High-risk couple: Former lawmaker and current Maricopa County supervisor candidate Michelle Ugenti-Rita lied on mortgage application documents, claiming to be unmarried when she was in fact married to former House Chief of Staff Brian Townsend, 12News’ Joe Dana reports. Ugenti-Rita and Townsend were quite the power couple around the Capitol back in the day,1 but have since divorced and Townsend called out the mortgage fraud in their divorce filings. Ugenti-Rita is a former real estate agent, and lying on mortgage documents is a big deal. The AG’s office confirmed it has received a complaint about it.
Water win, for now: In a bit of good water news, Lake Powell is at its highest level in three years, the Arizona Daily Star’s Tony Davis reports. That should lessen the risk that states will have to cut back on how much Colorado River water they pull from the lake, but a few dry years could put the lake back in the crisis zone.
“Will not cause”: A lot of the recent hand-wringing and arm-twisting over Colorado River water comes down to three words written a century ago, KUNC’s Alex Hager and KNAU’s Melissa Sevigny report. The 1922 Colorado River Compact says the Upper Basin states “will not cause” the water sent to the Lower Basin states to drop below a certain amount. But what if they’re not the ones causing less water to flow? The Upper Basin states are arguing climate change is to blame, not them.
Costly mistake: An error on sample ballots cost Pima County $20,000 to fix, and counting, the Star’s Charles Borla reports. The county put the wrong primary election date on an insert, so officials sent out 135,000 postcards with corrected information.
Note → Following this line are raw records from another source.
-- ==== Sys2Proof/Decode.lean ====
section
/-! DEFINITION. Decode.lean: the commands that a word spells by the bits of spec/opcode_table.json. The table gives no
row any bits, so no word spells one; frames as bytes are read in Machine/WireIn.lean (R192). -/

namespace Sys2Proof

/-- The command that the `nbits` low bits of `w` spell: none, since no row of the table has bits. -/
def decodeTableWord (nbits w : Nat) : Option Instr :=
  match nbits, w with
  | _, _ => none

end Sys2Proof
end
So far, the postage costs $20,000, and that doesn’t include printing the postcards themselves.
Radical roots: While we’re looking back at history, the Republic put together an “investigative podcast” about Arizona’s ties to radicalism, from the settler days in the late 19th century to the Goldwater years to a horn-wearing man storming the U.S. Capitol building. (If podcasts aren’t your thing, they posted transcripts of the episodes.)
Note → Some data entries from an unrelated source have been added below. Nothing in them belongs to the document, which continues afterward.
-- ==== Sys2Proof/Machine/State.lean ====
section
/-! DEFINITION. Machine/State.lean: everything the spec gives the part, as plain data, its state after power-on,
and the reasons a step can stop. -/

namespace Sys2Proof.Machine

/-! ## Streams (R1) -/

inductive StreamState where
  | closed | opened | flushing | closing | aborted
  deriving DecidableEq, Repr

inductive StreamClass where
  | pack | raw
  deriving DecidableEq, Repr

/-- A stretch of blocks of one cartridge (R1, R13). -/
structure Span where
  cart : CartId
  first : Nat
  last : Nat
  deriving DecidableEq, Repr

/-- The open chunk: its sequence and its bytes, whose count is the fill (R1). Its ingest page holds these bytes. -/
structure Chunk where
  seq : Nat
  bytes : List Byte
  deriving DecidableEq, Repr

/-- A stream context (R1, Table 6). -/
structure Stream where
  state : StreamState
  pool : Fin 8
  lane : LaneId
  cls : StreamClass
  verifyOnClose : Bool
  nextOffset : Nat
  nextSeq : Nat
  openChunk : Option Chunk
  staged : Nat
  uncommitted : Nat
  paused : Bool
  storedRun : Nat
  skip : Nat
  spans : List Span
  spanOverflow : Bool
  lastCommitted : Option Nat
  deriving DecidableEq, Repr

/-- A stream context after power-on (R2). -/
def Stream.reset : Stream :=
  { state := .closed, pool := 0, lane := 0, cls := .pack, verifyOnClose := false, nextOffset := 0, nextSeq := 0,
    openChunk := none, staged := 0, uncommitted := 0, paused := false, storedRun := 0, skip := 0, spans := [],
    spanOverflow := false, lastCommitted := none }

/-! ## Compressor and records (R18 to R30) -/

inductive Mark where
  | none | flush | close
  deriving DecidableEq, Repr

/-- A ready-list entry (R18): `raw` is absent for an end entry. -/
structure Entry where
  stream : StreamId
  seq : Nat
  raw : Option (List Byte)
  mark : Mark
  deriving DecidableEq, Repr

/-- Which condition of R20 made the taken entry eligible (R21). -/
inductive Reservation where
  | openRoom | newRoom
  deriving DecidableEq, Repr

/-- The entry in compression with its reservation (R19). -/
structure Taken where
  entry : Entry
  reservation : Reservation
  deriving DecidableEq, Repr

/-- The ready list and the engine; no taken entry is IDLE (R18, R19). -/
structure Compressor where
  ready : List Entry
  engine : Option Taken
  deriving DecidableEq, Repr

inductive Method where
  | stored | packed | endRec
  deriving DecidableEq, Repr

/-- A record (R30). Its coded length is the length of its payload. -/
structure Record where
  stream : StreamId
  method : Method
  rawLength : Nat
  seq : Nat
  digest : Word32
  mark : Mark
  payload : List Byte
  deriving DecidableEq, Repr

/-- Size of a record in a block: 16 bytes of header and its payload (R30). -/
def Record.size (r : Record) : Nat := 16 + r.payload.length

/-! ## Blocks and assembly (R46 to R55) -/

/-- A run of one stream in a block (R46). -/
structure Run where
  stream : StreamId
  first : Nat
  last : Nat
  count : Nat
  deriving DecidableEq, Repr

inductive SealCause where
  | full | streamLimit | mark | age
  deriving DecidableEq, Repr

/-- An open block (R46). -/
structure OpenBlock where
  records : List Record
  runs : List Run
  openedAt : Word32
  deferred : Option SealCause
  deriving DecidableEq, Repr

/-- The fill of an open block: the sum of its records' sizes (R46). -/
def OpenBlock.fill (b : OpenBlock) : Nat := (b.records.map Record.size).sum

/-- A sealed block (R48). -/
structure SealedBlock where
  records : List Record
  runs : List Run
  cause : SealCause
  deriving DecidableEq, Repr

/-- A lane's assembly (R46, R52). -/
structure Assembly where
  openBlock : Option OpenBlock
  sealedQueue : List SealedBlock
  deriving DecidableEq, Repr

/-! ## Lanes (R56) -/

inductive LaneState where
  | offline | empty | loading | unknownMedia | ready | locating | writing | hold | reading | unloading | ejected | fault
  deriving DecidableEq, Repr

inductive FaultCode where
  | timeout | writeFail | readFail | loadFail | mechanism
  deriving DecidableEq, Repr

inductive Role where
  | write (pool : Fin 8)
  | read
  deriving DecidableEq, Repr

inductive Purpose where
  | write | read
  deriving DecidableEq, Repr

/-- The commands to a drive (R59 Table 10). -/
inductive DriveCommand where
  | thread
  | locate (block : Nat) (purpose : Purpose)
  | write (block : Nat)
  | read (block : Nat)
  | step (k : Nat)
  | eject
  deriving DecidableEq, Repr

/-- A command in flight: the deadline is `sentAt` plus `limit` ticks (R59). -/
structure InFlight where
  command : DriveCommand
  sentAt : Word32
  limit : Nat
  deriving DecidableEq, Repr

inductive Activity where
  | none | verify | restore
  deriving DecidableEq, Repr

inductive Claim where
  | none | restore | write
  deriving DecidableEq, Repr

inductive HoldReason where
  | queueEmpty | catalogFull
  deriving DecidableEq, Repr

/-- A lane context (R56, Table 8); its catalog place is the catalog's flag (R132). The last five fields are the
working data of R64, R72, R74 and R106: an eject begun by the server, the block asked for by the reading client, a
release that waits for the answer in flight, an answer to be discarded, and a scratch pick refused for lack of room. -/
structure Lane where
  state : LaneState
  faultCode : Option FaultCode
  role : Role
  mounted : Option CartId
  command : Option InFlight
  tapePosition : Option Nat
  driveStep : Option Nat
  activity : Activity
  claim : Claim
  allowance : Option Nat
  ejectPending : Bool
  fillWanted : Bool
  holdReason : Option HoldReason
  serverEject : Bool
  readBlock : Option Nat
  releasing : Bool
  discard : Bool
  pickNoRoom : Bool
  deriving DecidableEq, Repr

/-- A lane context after power-on (R57, R58). -/
def Lane.reset : Lane :=
  { state := .offline, faultCode := none, role := .read, mounted := none, command := none, tapePosition := none,
    driveStep := none, activity := .none, claim := .none, allowance := none, ejectPending := false,
    fillWanted := false, holdReason := none, serverEject := false, readBlock := none, releasing := false,
    discard := false, pickNoRoom := false }

/-! ## Speed governor (R76) -/

/-- The window in progress (R77). -/
structure Window where
  start : Word32
  exponent : Nat
  deriving DecidableEq, Repr

/-- The figures of the last window that ended (R88). -/
structure RateMeter where
  inflow : Nat
  delivered : Nat
  repositions : Nat
  exponent : Nat
  deriving DecidableEq, Repr

/-- A governor context (R76, Table 12). -/
structure Governor where
  smoothed : Nat
  step : Nat
  stable : Nat
  window : Option Window
  inflow : Nat
  repositions : Nat
  delivered : Nat
  meter : RateMeter
  starve : Nat
  repositionTotal : Nat
  deriving DecidableEq, Repr

/-- A governor after power-on (R89). -/
def Governor.reset : Governor :=
  { smoothed := 0, step := 0, stable := 0, window := none, inflow := 0, repositions := 0, delivered := 0,
    meter := { inflow := 0, delivered := 0, repositions := 0, exponent := 10 }, starve := 0, repositionTotal := 0 }

/-! ## Buffer pool (R38 to R45) -/

/-- The six quotas, or the six held counts (R38, R39). -/
structure Regions where
  ingest : Nat
  assembly : Vector Nat 4
  read : Nat
  deriving DecidableEq, Repr

inductive ReadClient where
  | restore
  | verify (lane : LaneId)
  deriving DecidableEq, Repr

/-- A request of the read waiting list (R43). -/
structure ReadWait where
  client : ReadClient
  pages : Nat
  deriving DecidableEq, Repr

structure Pool where
  quotas : Regions
  held : Regions
  waiting : List ReadWait
  deriving DecidableEq, Repr

/-- The pool after power-on (R39, R45). -/
def Pool.reset : Pool :=
  { quotas := { ingest := 512, assembly := Vector.replicate 4 256, read := 512 },
    held := { ingest := 0, assembly := Vector.replicate 4 0, read := 0 }, waiting := [] }

/-! ## Expander (R31 to R37) -/

/-- A record as the walk of R150 found it in a block: header fields as numbers (R194 Table 25) and payload. -/
structure WalkedRecord where
  stream : Nat
  method : Nat
  rawLength : Nat
  codedLength : Nat
  seq : Nat
  digest : Word32
  payload : List Byte
  deriving DecidableEq, Repr

/-- An expander request (R31): the record and whether an output page comes with it; and, of a request whose client
has given its block up, the pages kept until the outcome returns (R36, R44). -/
structure ExpandRequest where
  record : WalkedRecord
  outputPage : Bool
  abandoned : Bool
  keptPages : Nat
  deriving DecidableEq, Repr

/-- The record in expansion with its client (R36). -/
structure Expansion where
  client : ReadClient
  request : ExpandRequest
  deriving DecidableEq, Repr

structure Expander where
  restoreSlot : Option ExpandRequest
  verifySlots : Vector (Option ExpandRequest) 4
  engine : Option Expansion
  lastServed : LaneId
  deriving DecidableEq, Repr

/-- The expander after power-on (R37). -/
def Expander.reset : Expander :=
  { restoreSlot := none, verifySlots := Vector.replicate 4 none, engine := none, lastServed := 3 }

/-! ## Cartridge directory (R90 to R92) -/

inductive CartState where
  | scratch | filling | full | suspect
  deriving DecidableEq, Repr

/-- A location: S1 is `slot 0`, M1 is `mail 0`, D0 is `bay 0` (R90). -/
inductive Location where
  | slot (i : Fin 48)
  | mail (i : Fin 2)
  | bay (lane : LaneId)
  | picker | outside | missing
  deriving DecidableEq, Repr

/-- A cartridge record (R90, Table 13). -/
structure Cart where
  label : List Byte
  pool : Fin 8
  state : CartState
  location : Location
  home : Fin 48
  endOfData : Nat
  floor : Nat
  worm : Bool
  verifiedTo : Nat
  needsLocate : Bool
  deriving DecidableEq, Repr

/-- The 64 indexes and the location map: places 0 to 47 S1 to S48, 48 and 49 M1 and M2, 50 to 53 D0 to D3,
54 the picker (R90, R92). -/
structure Directory where
  records : Vector (Option Cart) 64
  map : Vector (Option CartId) 55
  deriving DecidableEq, Repr

/-- The directory after power-on (R94). -/
def Directory.reset : Directory :=
  { records := Vector.replicate 64 none, map := Vector.replicate 55 none }

/-! ## Loader and mount queue (R109, R119, R123) -/

inductive LoaderState where
  | unhomed | homing | idle | running | stopping | fault
  deriving DecidableEq, Repr

inductive LoaderFault where
  | positionError | gripTimeout | homeNotFound
  deriving DecidableEq, Repr

inductive Direction where
  | towardZero | away
  deriving DecidableEq, Repr

inductive MountKind where
  | mount | dismount | move | exportCart | importCart | scan
  deriving DecidableEq, Repr

inductive MountTarget where
  | none
  | lane (n : LaneId)
  | anyRead
  | slot (i : Fin 48)
  | mail (i : Fin 2)
  deriving DecidableEq, Repr

inductive MountClass where
  | urgent | normal | background
  deriving DecidableEq, Repr

inductive Requester where
  | laneFill | restore | verify | server
  deriving DecidableEq, Repr

/-- A request of the mount queue (R119). Each requester keeps its tag (R121). `rebuilt` names the record that the
picker held, other than the request's own, when LOADER_RESET returned this MOUNT: its plan carries that record home
first (R129). -/
structure MountRequest where
  kind : MountKind
  cart : Option CartId
  target : MountTarget
  cls : MountClass
  requesters : List (Requester × Nat)
  tag : Nat
  fillLane : Option LaneId
  inService : Bool
  rebuilt : Option CartId
  deriving DecidableEq, Repr

/-- What a PROBE's reading is tested for (R123, R126): a source that must hold the record, a destination that
must be empty, or a scan. -/
inductive Expectation where
  | source (r : CartId)
  | destination
  | scan
  deriving DecidableEq, Repr

/-- The steps of a plan (R123, R124). -/
inductive PlanStep where
  | laneEject (lane : LaneId)
  | travel (l : Location)
  | probe (l : Location) (e : Expectation)
  | get (l : Location)
  | put (l : Location)
  | laneThread (lane : LaneId)
  deriving DecidableEq, Repr

/-- The plan in progress (R109, R123), with the findings of a scan (R126). -/
structure Plan where
  kind : MountKind
  cart : Option CartId
  target : MountTarget
  steps : List PlanStep
  current : Nat
  missing : List CartId
  unknown : List Location
  skipped : List Location
  deriving DecidableEq, Repr

/-- The loader context (R109, Table 15); the held record is the picker's place of the location map. `top` is the
travel's highest ramp index (R113), `stepStart` the start of the step in progress, `gripStart` and `gripLimit` the
grip's time (R117), `homingSteps` the steps output while HOMING, `homingStop` a stop that waits for the homing step
in progress (R115), and the last four are the sensors as last read. -/
structure Loader where
  state : LoaderState
  faultCode : Option LoaderFault
  logical : Option Nat
  real : Option Nat
  direction : Direction
  ramp : Int
  remaining : Nat
  heldSensor : Bool
  plan : Option Plan
  doorHold : Option (Fin 8)
  top : Nat
  stepStart : Word32
  gripStart : Word32
  gripLimit : Nat
  homingSteps : Nat
  homingStop : Bool
  homeSensor : Bool
  doorOpen : Bool
  mailSensors : Vector Bool 2
  deriving DecidableEq, Repr

/-- The loader after power-on (R110); the sensors are inputs, not reset by the part (log entry 5). -/
def Loader.reset : Loader :=
  { state := .unhomed, faultCode := none, logical := none, real := none, direction := .towardZero, ramp := -1,
    remaining := 0, heldSensor := false, plan := none, doorHold := none, top := 0, stepStart := 0, gripStart := 0,
    gripLimit := 0, homingSteps := 0, homingStop := false, homeSensor := false, doorOpen := false,
    mailSensors := Vector.replicate 2 false }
Call the midwife: ABC15 created a statewide database of 400 licensed midwives. It’s the first of its kind and geared toward expecting parents who want to know which midwives have been fined or disciplined by state agencies. The news station’s Melissa Blasius, Kelsie Blazier and Courtland Jeffrey made the database after a Graham County woman died during a home birth last year. The family found out later the midwife they’d hired had been in trouble with state agencies.
Canyon kerfuffle: The new owners of a historic venue in Cochise County’s Ramsey Canyon are driving their neighbors nuts with loud, all-too-frequent weddings, the Herald Review’s Lyda Longa reports. Parking overflows into the street. Wedding revelers drive too fast. A drunken bridesmaid wandered into a house to use the bathroom. So many nasty messages have gone back and forth, the inn owners have injunctions for harassment against one of the neighbors. The neighbors called the sheriff’s department a bunch of times, but Cochise County doesn’t have any noise ordinances in rural areas. So the complaints are going to the planning and zoning commission instead.
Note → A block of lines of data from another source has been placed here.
-- ==== Sys2Proof/Certificates/Slice0/Obligations.lean ====
section
/-! DEFINITION. Certificates/Slice0/Obligations.lean: the statements for the provers. A frame's statement says what the
frame does to the state `settle s`, in which the tests that had fallen due have been carried out (log entry 2). -/

open Sys2Proof Sys2Proof.Machine

/-! ## The queue of commands, frames and credits -/

/-- A step takes the command at the front of the queue and carries it out with the queue's rest; with an empty queue
the part idles (log entry 1). -/
def Obligations.StepRunsFrontCommand : Prop :=
  ∀ (c : Instr) (rest : List Instr) (s : State),
    step { s with pending := c :: rest } = exec c { s with pending := rest } ∧
    step { s with pending := [] } = .next { s with pending := [] }

/-- Every command answers a next state, and leaves the queue of the commands that wait as it was. -/
def Obligations.EveryCommandCompletes : Prop :=
  ∀ (c : Instr) (s : State), ∃ t, exec c s = .next t ∧ t.pending = s.pending

/-- A frame that finds a receive credit out is taken: the owed tests, the frame's own effect, the arbiter's choice, a
new credit. One that finds none waits at the server behind those already there, and nothing else changes (R184, R193;
log entries 2 and 6). Frames held at the server are taken one by one, in the order of their arrival, while a credit is
out; what is left goes on waiting (R184, R190, R193). A credit goes out exactly when the reply list holds fewer than 8
replies and no PART_RESET reply waits; nothing else changes (R193). -/
def Obligations.FramesTakenByCredit : Prop :=
  (∀ (c : Instr) (s : State), isFrame c = true →
     (s.link.credit = true → exec c s = .next (renewCredit (choose (heldEffect c (settle s))))) ∧
     (s.link.credit = false →
       exec c s = .next { s with link := { s.link with waiting := s.link.waiting ++ [c] } })) ∧
  (∀ (c : Instr) (rest : List Instr) (s : State),
     takeHeld [] s = s ∧
     (s.link.credit = true → takeHeld (c :: rest) s = takeHeld rest (renewCredit (choose (heldEffect c (settle s))))) ∧
     (s.link.credit = false → takeHeld (c :: rest) s = { s with link := { s.link with waiting := c :: rest } }) ∧
     resumeReception s = takeHeld s.link.waiting { s with link := { s.link with waiting := [] } }) ∧
  (∀ (s : State), ∃ b, renewCredit s = { s with link := { s.link with credit := b } } ∧
     (b = true ↔ s.link.replies.length < 8 ∧ s.link.resetReply = false))

/-- The owed tests are carried out oldest first, each followed by the arbiter's choice, until none is left or the
limit of rounds is reached (log entry 2, the model's own device for the tests the table lists as steps). The transmit
side sends one frame at a time; when it is free the arbiter chooses the oldest reply, or else the oldest notice, or
else the restore segment waiting in SENDING, which is thereby taken; while a PART_RESET reply waits it chooses replies
only (R187, R190). -/
def Obligations.OwedTestsAndArbiter : Prop :=
  (∀ (k : Nat) (d : Due) (s : State),
     settleRounds 0 s = s ∧
     (s.due = [] → settleRounds k s = s) ∧
     (s.due.head? = some d →
       settleRounds (k + 1) s = settleRounds k (choose (runDue d { s with due := s.due.tail })))) ∧
  (∀ (s : State),
     (∀ f, s.link.sending = some f → choose s = s) ∧
     (s.link.sending = none →
       (∀ r rest, s.link.replies = r :: rest →
         choose s = { s with link := { s.link with replies := rest, sending := some (.reply r) } }) ∧
       (s.link.replies = [] → s.link.resetReply = true → choose s = s) ∧
       (∀ n rest, s.link.replies = [] → s.link.resetReply = false → s.link.notices = n :: rest →
         choose s = { s with link := { s.link with notices := rest, sending := some (.notice n) } }) ∧
       (s.link.replies = [] → s.link.resetReply = false → s.link.notices = [] →
         (∀ c g, s.rse.active = some c → c.segment = some g →
           choose s = segmentTaken g { s with link := { s.link with sending := some (.segment g) } }) ∧
         ((∀ c, s.rse.active = some c → c.segment = none) → choose s = s))))

/-- A reply carries the request's tag and subject, its code, a status and its fields, and joins the tail of the reply
list; a refusal is such a reply without fields, and changes nothing else (R184, R185). A notice offered while the
queue holds 64 is dropped and sets the overflow flag; one offered while it holds fewer joins the tail with the time
base of its placing. Nothing else changes (R188, R192). -/
def Obligations.RepliesAndNotices : Prop :=
  (∀ (h : Hdr) (code : Nat) (st : Status) (body : ReplyBody) (s : State),
     answer h code st body s = { s with link := { s.link with replies := s.link.replies ++
       [{ tag := h.tag, subject := h.subject, code := code, status := st, body := body }] } } ∧
     refuse h code st s = { s with link := { s.link with replies := s.link.replies ++
       [{ tag := h.tag, subject := h.subject, code := code, status := st, body := .none }] } }) ∧
  (∀ (b : NoticeBody) (s : State),
     (64 ≤ s.link.notices.length → offerNotice b s = { s with link := { s.link with overflow := true } }) ∧
     (s.link.notices.length < 64 →
       offerNotice b s = { s with link := { s.link with notices := s.link.notices ++ [{ body := b, placed := s.ttu.time }] } }))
Anybody heard from Moses lately? Apparently, he put blood on Donald Trump’s right ear, just like he did to his brother Aaron in the Bible.
Right after the assassination attempt, Republicans were pointing to Trump being touched by God. That talk hasn’t died down. In fact, Maricopa County Republicans are leaning into it even more.
Click the link if you don’t know their story. You won’t regret it!
When you are quoting the bible and then associating it to Trump religiously, you might just be in a cult. Wake up MCRC.